+++ Data for review +++

-- ==== Sys2Proof/Laws/State.lean ====
section
/-!
SUPPORT. The fields of the state after each of the operations that change one field: no later proof unfolds a record update.
-/
namespace Sys2Proof.Machine
open Sys2Proof

/-! State.modUpdate -/

@[simp] theorem State.modUpdate_time (s : State) (f : Update → Update) : (State.modUpdate s f).time = s.time := rfl
@[simp] theorem State.modUpdate_free (s : State) (f : Update → Update) : (State.modUpdate s f).free = s.free := rfl
@[simp] theorem State.modUpdate_carousel (s : State) (f : Update → Update) : (State.modUpdate s f).carousel = s.carousel := rfl
@[simp] theorem State.modUpdate_wall (s : State) (f : Update → Update) : (State.modUpdate s f).wall = s.wall := rfl
@[simp] theorem State.modUpdate_startup (s : State) (f : Update → Update) : (State.modUpdate s f).startup = s.startup := rfl
@[simp] theorem State.modUpdate_flash (s : State) (f : Update → Update) : (State.modUpdate s f).flash = s.flash := rfl
@[simp] theorem State.modUpdate_array (s : State) (f : Update → Update) : (State.modUpdate s f).array = s.array := rfl
@[simp] theorem State.modUpdate_legs (s : State) (f : Update → Update) : (State.modUpdate s f).legs = s.legs := rfl
@[simp] theorem State.modUpdate_laws (s : State) (f : Update → Update) : (State.modUpdate s f).laws = s.laws := rfl
@[simp] theorem State.modUpdate_juggler (s : State) (f : Update → Update) : (State.modUpdate s f).juggler = s.juggler := rfl
@[simp] theorem State.modUpdate_thermal (s : State) (f : Update → Update) : (State.modUpdate s f).thermal = s.thermal := rfl
@[simp] theorem State.modUpdate_barker (s : State) (f : Update → Update) : (State.modUpdate s f).barker = s.barker := rfl
@[simp] theorem State.modUpdate_scribe (s : State) (f : Update → Update) : (State.modUpdate s f).scribe = s.scribe := rfl
@[simp] theorem State.modUpdate_ident (s : State) (f : Update → Update) : (State.modUpdate s f).ident = s.ident := rfl
@[simp] theorem State.modUpdate_keys (s : State) (f : Update → Update) : (State.modUpdate s f).keys = s.keys := rfl
@[simp] theorem State.modUpdate_update (s : State) (f : Update → Update) : (State.modUpdate s f).update = f s.update := rfl
@[simp] theorem State.modUpdate_ptp (s : State) (f : Update → Update) : (State.modUpdate s f).ptp = s.ptp := rfl
@[simp] theorem State.modUpdate_pair (s : State) (f : Update → Update) : (State.modUpdate s f).pair = s.pair := rfl
@[simp] theorem State.modUpdate_port (s : State) (f : Update → Update) : (State.modUpdate s f).port = s.port := rfl
@[simp] theorem State.modUpdate_tokens (s : State) (f : Update → Update) : (State.modUpdate s f).tokens = s.tokens := rfl
@[simp] theorem State.modUpdate_tamper (s : State) (f : Update → Update) : (State.modUpdate s f).tamper = s.tamper := rfl
@[simp] theorem State.modUpdate_safety (s : State) (f : Update → Update) : (State.modUpdate s f).safety = s.safety := rfl
@[simp] theorem State.modUpdate_drives (s : State) (f : Update → Update) : (State.modUpdate s f).drives = s.drives := rfl
@[simp] theorem State.modUpdate_supply (s : State) (f : Update → Update) : (State.modUpdate s f).supply = s.supply := rfl
@[simp] theorem State.modUpdate_buses (s : State) (f : Update → Update) : (State.modUpdate s f).buses = s.buses := rfl
@[simp] theorem State.modUpdate_pending (s : State) (f : Update → Update) : (State.modUpdate s f).pending = s.pending := rfl

/-! State.modStaging -/

@[simp] theorem State.modStaging_time (s : State) (k2 : Bool) (f : Staging → Staging) : (State.modStaging s k2 f).time = s.time := rfl
@[simp] theorem State.modStaging_free (s : State) (k2 : Bool) (f : Staging → Staging) : (State.modStaging s k2 f).free = s.free := rfl
@[simp] theorem State.modStaging_carousel (s : State) (k2 : Bool) (f : Staging → Staging) : (State.modStaging s k2 f).carousel = s.carousel := rfl
@[simp] theorem State.modStaging_wall (s : State) (k2 : Bool) (f : Staging → Staging) : (State.modStaging s k2 f).wall = s.wall := rfl
@[simp] theorem State.modStaging_startup (s : State) (k2 : Bool) (f : Staging → Staging) : (State.modStaging s k2 f).startup = s.startup := rfl
@[simp] theorem State.modStaging_flash (s : State) (k2 : Bool) (f : Staging → Staging) : (State.modStaging s k2 f).flash = s.flash := rfl
@[simp] theorem State.modStaging_array (s : State) (k2 : Bool) (f : Staging → Staging) : (State.modStaging s k2 f).array = s.array := rfl
@[simp] theorem State.modStaging_legs (s : State) (k2 : Bool) (f : Staging → Staging) : (State.modStaging s k2 f).legs = s.legs := rfl
@[simp] theorem State.modStaging_laws (s : State) (k2 : Bool) (f : Staging → Staging) : (State.modStaging s k2 f).laws = s.laws := rfl
@[simp] theorem State.modStaging_juggler (s : State) (k2 : Bool) (f : Staging → Staging) : (State.modStaging s k2 f).juggler = s.juggler := rfl
@[simp] theorem State.modStaging_thermal (s : State) (k2 : Bool) (f : Staging → Staging) : (State.modStaging s k2 f).thermal = s.thermal := rfl
@[simp] theorem State.modStaging_barker (s : State) (k2 : Bool) (f : Staging → Staging) : (State.modStaging s k2 f).barker = s.barker := rfl
@[simp] theorem State.modStaging_scribe (s : State) (k2 : Bool) (f : Staging → Staging) : (State.modStaging s k2 f).scribe = s.scribe := rfl
@[simp] theorem State.modStaging_ident (s : State) (k2 : Bool) (f : Staging → Staging) : (State.modStaging s k2 f).ident = s.ident := rfl
@[simp] theorem State.modStaging_keys (s : State) (k2 : Bool) (f : Staging → Staging) : (State.modStaging s k2 f).keys = s.keys := rfl
@[simp] theorem State.modStaging_ptp (s : State) (k2 : Bool) (f : Staging → Staging) : (State.modStaging s k2 f).ptp = s.ptp := rfl
@[simp] theorem State.modStaging_pair (s : State) (k2 : Bool) (f : Staging → Staging) : (State.modStaging s k2 f).pair = s.pair := rfl
@[simp] theorem State.modStaging_port (s : State) (k2 : Bool) (f : Staging → Staging) : (State.modStaging s k2 f).port = s.port := rfl
@[simp] theorem State.modStaging_tokens (s : State) (k2 : Bool) (f : Staging → Staging) : (State.modStaging s k2 f).tokens = s.tokens := rfl
@[simp] theorem State.modStaging_tamper (s : State) (k2 : Bool) (f : Staging → Staging) : (State.modStaging s k2 f).tamper = s.tamper := rfl
@[simp] theorem State.modStaging_safety (s : State) (k2 : Bool) (f : Staging → Staging) : (State.modStaging s k2 f).safety = s.safety := rfl
@[simp] theorem State.modStaging_drives (s : State) (k2 : Bool) (f : Staging → Staging) : (State.modStaging s k2 f).drives = s.drives := rfl
@[simp] theorem State.modStaging_supply (s : State) (k2 : Bool) (f : Staging → Staging) : (State.modStaging s k2 f).supply = s.supply := rfl
@[simp] theorem State.modStaging_buses (s : State) (k2 : Bool) (f : Staging → Staging) : (State.modStaging s k2 f).buses = s.buses := rfl
@[simp] theorem State.modStaging_pending (s : State) (k2 : Bool) (f : Staging → Staging) : (State.modStaging s k2 f).pending = s.pending := rfl
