-- ==== Sys2Proof/Laws/Vec.lean ====
section
/-!
SUPPORT. Reading an element of a vector after the updates of Machine/Bits.lean.
-/
namespace Sys2Proof.Machine

theorem vget_of_lt {α : Type} {n : Nat} (v : Vector α n) (i : Nat) (d : α) (h : i < n) : vget v i d = v[i] := by
  simp [vget, h]

theorem vget_of_ge {α : Type} {n : Nat} (v : Vector α n) (i : Nat) (d : α) (h : n ≤ i) : vget v i d = d := by
  simp [vget, h]

@[simp] theorem vget_val {α : Type} {n : Nat} (v : Vector α n) (i : Fin n) (d : α) : vget v i.val d = v[i] := by
  simp [vget]

@[simp] theorem vmapIdx_get {α : Type} {n : Nat} (f : Nat → α → α) (v : Vector α n) (i : Nat) (h : i < n) :
    (vmapIdx f v)[i] = f i v[i] := by
  simp [vmapIdx]

@[simp] theorem vmap_get {α : Type} {n : Nat} (f : α → α) (v : Vector α n) (i : Nat) (h : i < n) :
    (vmap f v)[i] = f v[i] := by
  simp [vmap]

@[simp] theorem vmod_get {α : Type} {n : Nat} (v : Vector α n) (i : Fin n) (f : α → α) (j : Nat) (h : j < n) :
    (vmod v i f)[j] = if j = i.val then f v[i] else v[j] := by
  simp [vmod, Vector.getElem_set, eq_comm]

theorem vget_vmapIdx {α : Type} {n : Nat} (f : Nat → α → α) (v : Vector α n) (i : Nat) (d : α) (h : i < n) :
    vget (vmapIdx f v) i d = f i (vget v i d) := by
  simp [vget_of_lt, h]

theorem vget_vmap {α : Type} {n : Nat} (f : α → α) (v : Vector α n) (i : Nat) (d : α) (h : i < n) :
    vget (vmap f v) i d = f (vget v i d) := by
  simp [vget_of_lt, h]

theorem vget_vput {α : Type} {n : Nat} (v : Vector α n) (i j : Nat) (x d : α) (h : i < n) :
    vget (vput v i x) j d = if j = i then x else vget v j d := by
  by_cases hj : j < n
  · by_cases e : j = i
    · subst e; simp [vget_of_lt, hj, vput]
    · simp [vget_of_lt, hj, vput, Ne.symm e, e]
  · have e : j ≠ i := by omega
    simp [vget_of_ge _ _ _ (not_lt.mp hj), e]

@[simp] theorem vput_get {α : Type} {n : Nat} (v : Vector α n) (i : Nat) (x : α) (j : Nat) (h : j < n) :
    (vput v i x)[j] = if j = i then x else v[j] := by
  by_cases e : j = i
  · subst e; simp [vput]
  · simp [vput, Ne.symm e, e]

end Sys2Proof.Machine
end

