/-- Settles O48: a submission without its MAC, or used before, brings no credit; an accepted one is added once; and what a display shows
leaves it in time. -/
theorem tokensAndDisplays : Obligations.TokensAndDisplays := by
  unfold Obligations.TokensAndDisplays
  refine ⟨?_, ?_, ?_, ?_, ?_, ?_, ?_, ?_, ?_, ?_⟩
  · intro z o l v hv hlt hmac
    rw [State.submitToken_badMac hv hlt hmac]
    have hkept : CreditKept o z (((z.macDone v).tokRefuse (o.val + 1) v 1 .invalid).tokFail (o.val + 1)) :=
      ((z.macOf_kept o ..).trans (.tokRefuse ..)).trans (.tokFail ..)
    exact ⟨hkept.credits, hkept.held, hkept.used⟩
  · intro z o l v hv hlt hmac hclass hwindow hnew hmax
    have hkept : CreditKept o z (z.macDone v) := z.macOf_kept o ..
    have htokens : (z.macDone v).tokens = z.tokens := (State.macOf_chg ..).tokens rfl
    have hcreditMax : (z.macDone v).creditMax = z.creditMax := by
      simp only [State.creditMax, State.tokenPolicy, State.rec1, State.recs, State.macDone, (State.macOf_chg z ..).startup rfl]
    rw [State.submitToken_credit hv hlt hmac hclass, htokens, hcreditMax, hkept.heldNow, if_neg, if_neg (Nat.not_lt.mpr hmax)]
    · obtain ⟨hheld, hused, hhigh⟩ := (z.macDone v).takeCredit_credit o v
      rw [htokens] at hused hhigh
      exact ⟨hheld.trans (by rw [hkept.heldNow]), hused ▸ Tokens.mem_use .., hhigh⟩
    · simp only [Bool.or_eq_true, decide_eq_true_eq, Bool.and_eq_true, List.contains_iff_mem, not_or, not_and, not_lt]
      exact ⟨hwindow, fun hle => hnew.resolve_left (by omega)⟩
  · intro z o l v hv hlt hmac hclass hle hused
    have htokens : (z.macDone v).tokens = z.tokens := (State.macOf_chg ..).tokens rfl
    rw [State.submitToken_credit hv hlt hmac hclass, htokens, if_pos (by simp [hle, hused])]
    have hkept : CreditKept o z ((((z.macDone v).tokRefuse (o.val + 1) v 2 .alreadyUsed).countTamper 6).tokFail (o.val + 1)) :=
      (((z.macOf_kept o ..).trans (.tokRefuse ..)).trans (.of_chg (State.countTamper_chg ..) rfl rfl rfl)).trans (.tokFail ..)
    exact ⟨hkept.heldNow, hkept.used⟩
  · intro z o hfour
    have hlong : 5 ≤ (z.scribe.core.time :: (z.tok (o.val + 1)).failures.filter fun x => z.scribe.core.time ≤ x + 600).length := by
      rw [List.length_cons]; omega
    have hlock : (z.tokFail (o.val + 1)).tok (o.val + 1) =
        { z.tok (o.val + 1) with failures := [], lockEnd := some (z.scribe.core.time + 600) } := by
      rw [State.tokFail, if_pos hlong, State.tok_of_tokens ((State.raiseS_chg ..).tokens rfl),
        State.tok_of_tokens ((State.countTamper_chg ..).tokens rfl), State.tok_modTok_same]
    rw [hlock]
    exact ⟨rfl, rfl⟩
  · intro o
    refine .of_display (j := .entryTimeout o) o (fun y => { y with buffer := [] }) (fun s z t hz ⟨hfull, hlate⟩ => ?_) fun _ _ _ => rfl
    show execEntryTimeout t o s = _
    rw [execEntryTimeout, ← hz]
    exact congrArg Host.Outcome.next (if_pos (by simpa [State.expired_iff, hlate] using hfull))
  · intro o
    refine .of_display (j := .outcomeTextExpiry o) o (fun y => { y with text := .none }) (fun s z t hz ⟨hshown, hlate⟩ => ?_) fun _ _ _ => rfl
    show execOutcomeTextExpiry t o s = _
    rw [execOutcomeTextExpiry, ← hz]
    exact congrArg Host.Outcome.next (if_pos (by simpa [State.expired_iff, hlate] using hshown))
  · intro o x
    refine .of_display (j := .changeDisplayTimeout o) o (fun y => { y with change := none }) (fun s z t hz ⟨hchange, hlate⟩ => ?_)
      fun _ _ _ => rfl
    show execChangeDisplayTimeout t o s = _
    have hlate' : z.expired x.2 (1800 * ticksPerSec) = true := (State.expired_iff ..).mpr hlate
    simp only [execChangeDisplayTimeout, ← hz, hchange, hlate', if_true]
    rfl
  · intro s z t o hz hnone
    refine ⟨z, ?_, rfl⟩
    show execChangeDisplayTimeout t o s = _
    simp only [execChangeDisplayTimeout, ← hz, hnone]
  · intro s z t c n hz hallowed hn
    obtain ⟨k, hk, hguarded⟩ := State.guarded_of_allowed hallowed fun _ s =>
      if n < 2 ^ 24 then (s.modConn c fun k => { k with changeSel := some n }).answer c 0 else s.answer c 3
    have hexec : exec (.changeTokenLookup t c n) s = .next ((z.modConn c fun k => { k with changeSel := some n }).answer c 0) := by
      show execChangeTokenLookup t c n s = _
      rw [execChangeTokenLookup, ← hz, State.selectChange, hguarded, if_pos hn]
    have hmod : (z.modConn c fun k => { k with changeSel := some n }).port.conns[c] = some { k with changeSel := some n } := by
      rw [State.conns_modConn, hk]; rfl
    have hconn := State.conns_answer hmod 0 []
    refine ⟨_, hexec, ⟨_, hconn, ?_⟩, State.res_put hconn,
      Only.of_chg (((State.modConn_chg ..).widen rfl).trans (State.answer_chg ..) : Chg [.port] z _) (by decide)⟩
    rw [Conn.put_changeSel]
  · intro s z t c n hz hallowed hn
    obtain ⟨k, hk, hguarded⟩ := State.guarded_of_allowed hallowed fun _ s =>
      if n < 2 ^ 24 then (s.modConn c fun k => { k with changeSel := some n }).answer c 0 else s.answer c 3
    have hexec : exec (.changeTokenLookup t c n) s = .next (z.answer c 3) := by
      show execChangeTokenLookup t c n s = _
      rw [execChangeTokenLookup, ← hz, State.selectChange, hguarded, if_neg (Nat.not_lt.mpr hn)]
    exact ⟨_, hexec, State.res_put (State.conns_answer hk 3 []), rfl, Only.of_chg (State.answer_chg ..) (by decide)⟩

end Sys2Proof.Machine
end

section
/-!
Rules about vehicle sessions (chapter 9): what the steps of one context make of it, and that they leave the others.
-/
namespace Sys2Proof.Machine
open Sys2Proof Sys2Proof.Config

theorem CtxNo.val_ne {c d : CtxNo} (h : d ≠ c) : d.val ≠ c.val := fun hval => h (Fin.ext hval)

theorem State.bctx_of_chg {L : List Part} {s u : State} (h : Chg L s u) (hL : L.contains .barker = false) (c : Nat) :
    u.bctx c = s.bctx c := State.bctx_of_barker (h.barker hL) c

theorem State.bctx_raise (s : State) (e : Ev) (val : List Int) (c : Nat) : (s.raise e val).bctx c = s.bctx c := rfl

/-! The end of a context whose session has not been stopped yet. -/

/-- A context in ENDING. -/
def Ctx.ended (x : Ctx) (cause stamp : Nat) : Ctx :=
  { x with st := .ending, endCause := cause, endStamp := stamp, phase := .none, req := (0, 0, 0)
           stateF := badEnd cause && !x.deliver }

/-- A context goes to ENDING, and this is told. -/
def State.beginEnding (s : State) (c cause : Nat) : State :=
  (s.modCtx c fun x => x.ended cause s.stamp).raise .sessionEnd [c, cause]
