-- ==== Sys2Proof/Config.lean ====
section
/-! DEFINITION. The quantities 00_scope R4 fixes, and the one free value, the random byte.
(The parameter FONT is in Sys2Proof/Machine/Font.lean.) -/

namespace Sys2Proof.Config

/-- Memory size in bytes (R4, R17). -/
abbrev memSize : Nat := 4096

/-- The last address, 0xFFF (R4, R47). -/
abbrev lastAddr : Nat := 0xFFF

/-- Where LOAD puts the program, and the reset value of `pc` (R4, R43, R201). -/
abbrev programBase : Nat := 0x200

/-- The largest program, 4096 - 0x200 bytes (R4, R202). -/
abbrev maxProgram : Nat := 3584

/-- Font length in bytes, 16 glyphs of 5 bytes from address 0 (R4, R41). -/
abbrev fontLen : Nat := 80

/-- Display columns (R4, R140). -/
abbrev cols : Nat := 64

/-- Display rows (R4, R140). -/
abbrev rows : Nat := 32

/-- FREE VALUE (log entry 2): the random byte the environment supplies with a STEP when the schedule names
none (R113, R191, D18). It has no value that Lean could see; the counter `State.draws` picks a new one for
each `Cxnn`. Safe: a claim holds for every stream of bytes. -/
opaque rnd : Nat → Byte

end Sys2Proof.Config
end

+++

» **Instructions for the task**: All lines of the records containing "symm" should be shown.

» **Exercise solution**:
    · simp [vget_of_lt, hj, vput, Ne.symm e, e]
  · simp [vput, Ne.symm e, e]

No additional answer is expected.